(Dataset entries)

-- ==== Sys2Proof/Machine/Field.lean ====
section
/-! DEFINITION. Byte and GF(2^8) arithmetic (spec/40_field_arithmetic.md R110 to R118): pure functions of their
arguments that read and write no state and no flag. -/

namespace Sys2Proof.Machine

/-- `xor16(x, y)[i] = x[i] ^ y[i]` (R111). -/
def xor16 (x y : Block) : Block := Vector.ofFn fun i => x[i] ^^^ y[i]

/-- Multiplication by two: shift left one bit, drop the bit shifted out, and XOR `0x1b` if that bit was 1 (R112). -/
def xtime (a : Byte) : Byte := (a <<< 1) ^^^ (if a.msb then 0x1b else 0x00)

/-- The loop of `gmul`: `n` iterations left, at bit `i` of the multiplier, with the product `p` and the shifted operand
`t` so far (R113). -/
def gmulLoop (m : Byte) : (n i : Nat) → (p t : Byte) → Byte
  | 0, _, p, _ => p
  | n + 1, i, p, t => gmulLoop m n (i + 1) (if m.getLsbD i then p ^^^ t else p) (xtime t)

/-- Multiplication in GF(2^8): eight iterations whatever the operands are (R113, R116). -/
def gmul (a m : Byte) : Byte := gmulLoop m 8 0 0x00 a

end Sys2Proof.Machine
end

Task brief: Scanning the data above, copy out every line where "iterations" is found.

Exercise output:
/-- The loop of `gmul`: `n` iterations left, at bit `i` of the multiplier, with the product `p` and the shifted operand
/-- Multiplication in GF(2^8): eight iterations whatever the operands are (R113, R116). -/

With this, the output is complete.